その上に、加熱して軟化させた樹脂シートを乗せ、吸引器で吸引して型に定着・硬化させるという仕組みだ。樹脂シートは、再加熱することで平らになり、何度でも再利用することができる。

例えば、提供する食品の形状に沿ったトレイを即座に作ったり、スキャンした顔のデータをもとに顔のデータを印刷したお面を作ったりと、多彩な用途を想定する。シートの上に特殊な導電インクで回路を印刷すれば、ファブリケーションしたものに電気回路としてのファンクションを持たせることもできる。

photo 立体地図とお面の造型例
photo トレイ形状や導電インク印刷例

研究チームの山岡氏はこの研究を、人とコンピューターをどうつなぐのか、HCI(Human Computer Interaction)という分野からのファブリケーションに向けての取り組みだと説明する。

ProtoMoldが応用する技術自体は、新しいものではないという。金属製のピンを使ってメッセージなどを表示する「ピンディスプレイ」や、樹脂を使って真空成型する「バキュームフォーマー」は実用化されている。また、3Dプリンターを利用した立体造形で型を作成することも多い。

しかし、3Dプリンターでの造形は時間がかかり、ピンディスプレイは型の情報としてその場から取り出すことができず、バキュームフォーマーでは製品から型を起こすのが手間などの課題があるという。

photo 開発者の山岡潤一特任助教

「シンプルにいうと、高速かつ材料の再利用がきく3次元立体造形ツールを作りたかった」と山岡氏は開発の動機を語る。「ProtoMoldは、3Dプリンターやレーザーカッターなどのデジタルファブリケーションツールと比べ、やり直しが出来るうえに出力が早い。型の形状を即座に変えることができるうえ、熱可塑性樹脂のシートは再利用可能なため、何度でもリトライしながら形状を最適化できる。

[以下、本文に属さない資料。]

-- ==== Sys2Proof/Laws/Groups.lean ====
section
/-! SUPPORT. What the operations on a group's lanes do, said once: taking a trap, waiting, and changing masked lanes. -/

namespace Sys2Proof.Laws

open Sys2Proof.Machine Sys2Proof.Claims

/-- Nothing of a group but its masked lanes. -/
theorem mapLanes_lanes (g : Group) (m : BitVec 64) (f : Nat → Lane → Lane) :
    LanesTo g (g.mapLanes m f) fun i l l' => l' = if m.getLsbD i then f i l else l := by
  refine ⟨by simp [Group.mapLanes], fun i l hl => ⟨_, ?_, rfl⟩⟩
  simp [Group.mapLanes, List.getElem?_mapIdx, hl]

theorem mapLanes_kept (g : Group) (m : BitVec 64) (f : Nat → Lane → Lane) :
    g.mapLanes m f = { g with lanes := (g.mapLanes m f).lanes } := rfl

/-- Lane `i` is in the mask of a list of traps when it has one of them. -/
theorem lanesOf_bit (ts : List LaneTrap) (i : Nat) (hi : i < 64) : (lanesOf ts).getLsbD i = true ↔ ∃ t ∈ ts, t.lane = i := by
  have key : ∀ (ts : List LaneTrap) (acc : BitVec 64),
      (ts.foldl (fun m t => m ||| (1#64 <<< t.lane)) acc).getLsbD i = true ↔ acc.getLsbD i = true ∨ ∃ t ∈ ts, t.lane = i := by
    intro ts
    induction ts with
    | nil => simp
    | cons t ts ih =>
      intro acc
      rw [List.foldl_cons, ih]
      have h1 : (1#64 <<< t.lane).getLsbD i = true ↔ t.lane = i := by
        simp only [BitVec.getLsbD_shiftLeft, BitVec.getLsbD_one, hi, decide_true, Bool.true_and, Bool.and_eq_true,
          Bool.not_eq_true', decide_eq_false_iff_not, decide_eq_true_eq]
        omega
      simp only [BitVec.getLsbD_or, Bool.or_eq_true, h1, List.mem_cons, exists_eq_or_imp, or_assoc]
  simpa [lanesOf] using key ts 0#64

theorem lowestTrap_none (ts : List LaneTrap) (h : lowestTrap ts = none) : ts = [] := by
  cases ts with
  | nil => rfl
  | cons t ts =>
    simp only [lowestTrap] at h
    split at h
    · cases h
    · split at h <;> cases h

/-- The trap of the lowest lane of a list. -/
theorem lowestTrap_some (ts : List LaneTrap) (t : LaneTrap) (h : lowestTrap ts = some t) :
    t ∈ ts ∧ ∀ u ∈ ts, t.lane ≤ u.lane := by
  induction ts generalizing t with
  | nil => cases h
  | cons x xs ih =>
    simp only [lowestTrap] at h
    cases hx : lowestTrap xs with
    | none =>
      rw [hx] at h
      cases h
      have := lowestTrap_none xs hx
      subst this
      simp
    | some u =>
      rw [hx] at h
      have hu := ih u hx
      simp only at h
      split at h <;> rename_i hlt <;> cases h
      · refine ⟨List.mem_cons_of_mem _ hu.1, fun v hv => ?_⟩
        rcases List.mem_cons.1 hv with rfl | hv
        · exact hlt.le
        · exact hu.2 v hv
      · refine ⟨List.mem_cons_self, fun v hv => ?_⟩
        rcases List.mem_cons.1 hv with rfl | hv
        · exact le_refl _
        · exact le_trans (not_lt.1 hlt) (hu.2 v hv)

/-- Traps of one cause have that cause alone. -/
theorem causesOf_one (ts : List LaneTrap) (c : DWord) (hne : ts ≠ []) (hc : ∀ t ∈ ts, t.cause = c) : causesOf ts = [c] := by
  have key : ∀ (ts : List LaneTrap), (∀ t ∈ ts, t.cause = c) → ts.foldl (fun acc t => insertCause t.cause acc) [c] = [c] := by
    intro ts
    induction ts with
    | nil => intro _; rfl
    | cons t ts ih =>
      intro h
      rw [List.foldl_cons, h t List.mem_cons_self]
      simp only [insertCause, if_true]
      exact ih fun u hu => h u (List.mem_cons_of_mem _ hu)
  cases ts with
  | nil => exact absurd rfl hne
  | cons t ts =>
    unfold causesOf
    rw [List.foldl_cons, hc t List.mem_cons_self]
    exact key ts fun u hu => hc u (List.mem_cons_of_mem _ hu)

/-- TAKING A TRAP, said once (R443): the lanes `k`, which all trap with one cause, form one parked sub-group, and nothing else of
the group changes but the counters that count traps. -/
theorem park_parked (g : Group) (at' : Lane → Place) (keep : List Nat) (ts : List LaneTrap) (k : BitVec 64) (c : DWord)
    (va : Nat → Lane → DWord) (hk : k ≠ 0#64) (hb : ∀ t ∈ ts, t.lane < 64)
    (hl : ∀ n, n < 64 → (k.getLsbD n = true ↔ ∃ t ∈ ts, t.lane = n)) (hc : ∀ t ∈ ts, t.cause = c)
    (hg : ∀ t ∈ ts, ∃ l, g.lanes[t.lane]? = some l ∧ t.va = va t.lane l) :
    Parked g (g.park at' none keep ts) k at' c va keep := by
  have hlanes : lanesOf ts = k := by
    apply BitVec.eq_of_getLsbD_eq; intro i hi
    rw [Bool.eq_iff_iff, lanesOf_bit ts i hi, hl i hi]
  have hne : ts ≠ [] := by
    rintro rfl
    exact hk (hlanes ▸ rfl)
  have hf : (ts.filter fun t => t.cause == c) = ts := List.filter_eq_self.2 fun t ht => by simp [hc t ht]
  cases hlow : lowestTrap ts with
  | none => exact absurd (lowestTrap_none ts hlow) hne
  | some low =>
    obtain ⟨hmem, hleast⟩ := lowestTrap_some ts low hlow
    obtain ⟨l, hgl, hva⟩ := hg low hmem
    unfold Group.park
    rw [causesOf_one ts c hne hc]
    simp only [List.foldl_cons, List.foldl_nil, hf, hlow, hlanes, hgl]
    refine ⟨rfl, mapLanes_lanes g k _, low.lane, l, ⟨hgl, ?_, trivial, ?_⟩, ?_⟩
    · exact (hl low.lane (hb low hmem)).2 ⟨low, hmem, rfl⟩
    · intro n x hn _ hkn
      obtain ⟨t, ht, rfl⟩ := (hl n (lt_of_lt_of_le hn (hb low hmem).le)).1 hkn
      exact absurd (hleast t ht) (not_le.2 hn)
    · simp [Group.count, Group.mapLanes, hva, Place.address]

/-- Lanes that leave the pick to wait (R169, R170). -/
theorem mapLanes_waits (p : Pick) (g : Group) (m : BitVec 64) (n : Nat) (w : Wait) :
    Waits p g (g.mapLanes m fun _ l => p.wait n w l) m n w :=
  ⟨rfl, mapLanes_lanes g m _⟩

/-- Lanes that leave a pick which lists their group once. -/
theorem leave_members (s : State) (p : Pick) (gid : Nat) (m k : BitVec 64) (hp : s.cur = some p)
    (hm : p.members.filter (fun e => e.1 == gid) = [(gid, m)]) :
    ∃ q, (s.leave gid k).cur = some q ∧ q.members.filter (fun e => e.1 == gid) = [(gid, m &&& ~~~k)] := by
  refine ⟨p.remove gid k, by simp [State.leave, hp], ?_⟩
  have key : ∀ (es : List (Nat × BitVec 64)),
      (es.map fun e => if e.1 = gid then (e.1, e.2 &&& ~~~k) else e).filter (fun e => e.1 == gid) =
        (es.filter fun e => e.1 == gid).map fun e => (e.1, e.2 &&& ~~~k) := by
    intro es
    induction es with
    | nil => rfl
    | cons e es ih =>
      by_cases h : e.1 = gid
      · simp [h, ih]
      · simp [h, ih]
  simp only [Pick.remove]
  rw [key, hm]
  rfl

end Sys2Proof.Laws
end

ファブリケーションのゴールや完成イメージに近づくためのプロセスを、何度も高速で回すことができる」と、そのメリットを説明する。

新たなHCIを実現するProtoMoldだが、課題もあるという。今のモデルは合計96個のブロックをリニアアクチュエーターで動かしているが、解像度は決して高くはない。例えば加熱した1本の細いピンをCNCのように動かせば、型の精度は上がるが時間がかかる。速度を最重要視しつつ解像度も上げ、他のデジタルファブリケーションツールと連携させることも今後は考えたいとのことだ。

ProtoMoldの産業用途としては、多様な製品から早く型を写し取り、それに適した梱包材がすぐにできるという、梱包材製造に活躍の場があるとみている。そしてさらにその先には、変形するシートによる究極のものづくりがあるのではと、山岡氏。

「食品のトレイや家具など、現状のものづくりは“作って終わり”だ。ProtoMoldと樹脂シートを使えば、必要な時にその場で作り、使い終わったらシートに戻すという究極の断捨離、製造コスト、輸送コストの大幅な削減ができる可能性がある」と、山岡氏はProtoMoldが目指す未来を語っている。